Elapsed time is 21.334361 seconds.
Elapsed time is 21.275991 seconds.
Elapsed time is 21.582602 seconds.
Elapsed time is 21.093408 seconds.
Elapsed time is 21.305413 seconds.
Elapsed time is 21.482931 seconds.
Elapsed time is 21.327842 seconds.
Elapsed time is 21.120969 seconds.
Elapsed time is 21.701752 seconds.
Elapsed time is 21.117268 seconds.
Elapsed time is 21.384318 seconds.
Elapsed time is 21.359225 seconds.
Elapsed time is 21.911570 seconds.
Elapsed time is 21.086259 seconds.
Elapsed time is 21.263040 seconds.
Elapsed time is 21.472175 seconds.
Elapsed time is 21.561370 seconds.
Elapsed time is 21.330314 seconds.
Elapsed time is 21.546260 seconds.
Generally SVD is a difficult to paralellize routine.
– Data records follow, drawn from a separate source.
-- ==== Sys2Proof/Machine/States.lean ====
section
/-! DEFINITION. The part-wide states (R445 to R448): requests, entry to Doze and Park, and what an entry waits for. -/

set_option Elab.async false

namespace Sys2Proof.Machine

/-- Changes the power state. -/
def modPower (f : PowerState → PowerState) (s : State) : State := { s with power := f s.power }

/-- The part takes a state. -/
def setSt (x : PState) (s : State) : State := modPower (fun p => { p with st := x }) s

/-- An entry waits (R57, R446): a recast or a frequency change is under way. -/
def entryHeld (s : State) : Bool := s.cast.switch.isSome || s.mc.freq.isSome

/-- Entry stops the link of port p (R446): Train to Run are quiesced; Train, where there is nothing to quiesce, stops. -/
def stopLink (p : Nat) (s : State) : State :=
  let st := linkState s p
  if st = lsTrain then enterDetect p s
  else if st = lsQuiesce then modPort p (fun q => { q with quiesce := some .stop }) s
  else quiesce p .stop 7 s

/-- Steps 2 and 3 of R446. -/
def beginEntry (x : PState) (s : State) : State :=
  let s1 := setBit Reg.genState 8 false (modPower (fun p => { p with st := x, queued := none }) s)
  let s2 := forAll (List.range 8) stopLink (lenDropAll 7 s1)
  let s3 := forAll (declaredSlots s2) enterIdle s2
  stopBridge (endGather s3)

/-- A wake from Doze (R447): REQ becomes 0 and the exit begins. -/
def beginExit (s : State) : State := setFld Reg.genStateReq 1 0 0 (modPower (fun p => { p with st := .leaving, queued := none }) s)

/-- A request that can be taken now (R446 to R448). -/
def takeRequest (r : Nat) (s : State) : State :=
  match s.power.st with
  | .run =>
    if r = 0 then setBit Reg.genState 8 false (modPower (fun p => { p with queued := none }) s)
    else if entryHeld s then setBit Reg.genState 8 true (modPower (fun p => { p with queued := some r }) s)
    else beginEntry (if r = 2 then .enteringDoze else .enteringPark false) s
  | .doze => if r = 0 then beginExit s else if r = 3 then beginEntry (.enteringPark false) s else s
  | .boot | .enteringDoze | .enteringPark _ | .leaving => modPower (fun p => { p with queued := some r }) s
  | .por | .park | .lockout => s

/-- A request that waits is taken where nothing holds it any more (R446, R448). -/
def serveQueued (s : State) : State :=
  match s.power.queued with
  | none => s
  | some r =>
    match s.power.st with
    | .run | .doze => takeRequest r (modPower (fun p => { p with queued := none }) s)
    | _ => s

/-- A write of GEN_STATE_REQ: REQ = 1 is refused (R448). -/
def stateReq (v : Word) (s : State) : State :=
  let r := fld v 1 0
  if r = 1 then setFld Reg.genState 31 16 Status.STATE_REFUSED.code s
  else takeRequest r (setFld Reg.genStateReq 1 0 r (setFld Reg.genState 31 16 0 s))

end Sys2Proof.Machine
end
You can check here that with a high end Tesla card, the speedup is not very impressive.
You have a GTX460 card - Fermi architecture. The card is optimized for gaming (single precision computations), not HPC (double precision computation). The Single Precision / Double Precision throughput ratio is 12. So the card has 873 GFLOPS SP / 72 GFLOPS DP. Check here.
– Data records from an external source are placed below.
/-- Requests of a part-wide state, taken at once, held, or queued; entry to and exit from Doze and Park; a wake edge in Doze; a
thermal Park. -/
def Obligations.PartWideStates : Prop :=
  (∀ s : State, s.wf = true → hostOpen s Reg.genStateReq = true →
    (s.power.st = .run → entryHeld s = false →
      (∃ t, Sys2Proof.Machine.exec .stateReqDoze s = .next t ∧ t.power.st = .enteringDoze) ∧
      (∃ t, Sys2Proof.Machine.exec .stateReqPark s = .next t ∧ t.power.st = .enteringPark false)) ∧
    (s.power.st = .run → entryHeld s = true →
      (∃ t, Sys2Proof.Machine.exec .stateReqDoze s = .next t ∧ t.power = { s.power with queued := some 2 } ∧
        rbit t Reg.genState 8 = true) ∧
      (∃ t, Sys2Proof.Machine.exec .stateReqPark s = .next t ∧ t.power = { s.power with queued := some 3 } ∧
        rbit t Reg.genState 8 = true)) ∧
    (s.power.st = .doze → ∃ t, Sys2Proof.Machine.exec .stateReqRun s = .next t ∧
      t.power = { s.power with st := .leaving, queued := none } ∧ rfld t Reg.genStateReq 1 0 = 0) ∧
    (s.power.st = .run → ∃ t, Sys2Proof.Machine.exec .stateReqRun s = .next t ∧ t.power = { s.power with queued := none } ∧
      rbit t Reg.genState 8 = false ∧ rfld t Reg.genStateReq 1 0 = 0)) ∧
  (∀ s : State, s.wf = true →
    (s.power.st = .enteringDoze → s.power.queued = none → ∃ t, Sys2Proof.Machine.exec .entryComplete s = .next t ∧
      t.power = { s.power with st := .doze } ∧ t.mc.sr = 0xFFFF ∧ stateCode t = 2) ∧
    (∀ thermal : Bool, s.power.st = .enteringPark thermal → ∃ t, Sys2Proof.Machine.exec .entryComplete s = .next t ∧
      t.power.st = .park ∧ rfld t Reg.genResetCause 23 20 = (if thermal then 2 else 1) ∧ t.dram = [] ∧
      t.cast = CastState.boot) ∧
    (∀ (m : Fin 16) (rising : Bool), s.power.st = .doze → 4 ≤ m.val → rbit s Reg.genWake m.val = true →
      rbit s Reg.genWake (m.val + 16) = rising → ∃ t, Sys2Proof.Machine.exec (.wakeEdge m rising) s = .next t ∧
        t.power = { s.power with st := .leaving, queued := none } ∧ rfld t Reg.genStateReq 1 0 = 0) ∧
    (s.power.st = .leaving → s.power.queued = none → ∃ t, Sys2Proof.Machine.exec .dozeExitComplete s = .next t ∧
      t.power = { s.power with st := .run, wakeT := s.linkTime } ∧ t.mc.sr = 0 ∧ stateCode t ≤ 1) ∧
    (s.power.st = .run → critDim s = true → 100 * msTicks ≤ since s s.heat.tripAt →
      ∃ t, Sys2Proof.Machine.exec .thermalPark s = .next t ∧ t.power.st = .enteringPark true))

/-- Supply dips: the dip marks its rail, counts, and in Run gives every declared slot its Dim cause; recovery begins the last
10 ms, and their end ends the hold. -/
def Obligations.SupplyDips : Prop :=
  ∀ s : State, s.wf = true →
    (∀ (r : Rail) (mv : BitVec 16), s.power.judged.getLsbD r.val = true → rbit s Reg.genDip r.val = false →
      ∃ t, Sys2Proof.Machine.exec (.supplyDip r mv) s = .next t ∧
        t.power = { s.power with holdTail := false, inBand := s.power.inBand &&& ~~~railBit r.val } ∧
        (s.power.st ≠ .doze → ∀ n, n < 8 → declared s n = true → (slotAt t n).dimDip = true) ∧
        (s.power.st = .doze → t.slots = s.slots ∧ rbit t Reg.genDip r.val = true ∧ rbit t Reg.genDip (8 + r.val) = true ∧
          rbit t Reg.genDip 16 = true ∧ rfld t Reg.genDipCnt 15 0 = min (rfld s Reg.genDipCnt 15 0 + 1) 65535)) ∧
    (∀ (r : Rail) (mv : BitVec 16), s.power.st ≠ .por → rbit s Reg.genDip r.val = true →
      ∃ t, Sys2Proof.Machine.exec (.railRecovered r mv) s = .next t ∧ rbit t Reg.genDip r.val = false ∧
        t.power.inBand = s.power.inBand ||| railBit r.val ∧ rfld t (Reg.genRail r.val) 15 0 = mv.toNat ∧
        (rfld t Reg.genDip 7 0 = 0 → t.power.holdTail = true)) ∧
    (s.power.holdTail = true → ∃ t, Sys2Proof.Machine.exec .dipHoldEnd s = .next t ∧ rbit t Reg.genDip 16 = false ∧
      t.power = { s.power with holdTail := false } ∧ ∀ off, off ≠ Reg.genDip → reg t off = reg s off)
So if the Md array uses double precision elements, then the computation on it would be rather slow. Also there's a high chance that when calling the CPU routine, all CPU cores will get utilized, reducing the possible gain of running the routine on the GPU. Plus, in the GPU run you pay time for transferring the buffer to the device.
Per Divakar's suggestion, you could use Md = single(Md) to convert your array to single precision and run the benchmark again. You can try and go with a bigger dataset size to see if something changes. I don't expect to much gain for this routine on your GPU.
Update 1:
After you posted the results, I saw that the DP/SP time ratio is 2. On the CPU side this is normal, because you can fit 2 times less double values in SSE registers. However, a ratio of only 2 on the GPU side means that the gpu code does not make best use of the SM cores - because the theoretical ratio is 12. In other words, I would have expected much better SP performance for an optimized code, compared to DP. It seems that this is not the case.
As VAndrei has already stated, the SVD is an algorithm which is difficult to parallelize.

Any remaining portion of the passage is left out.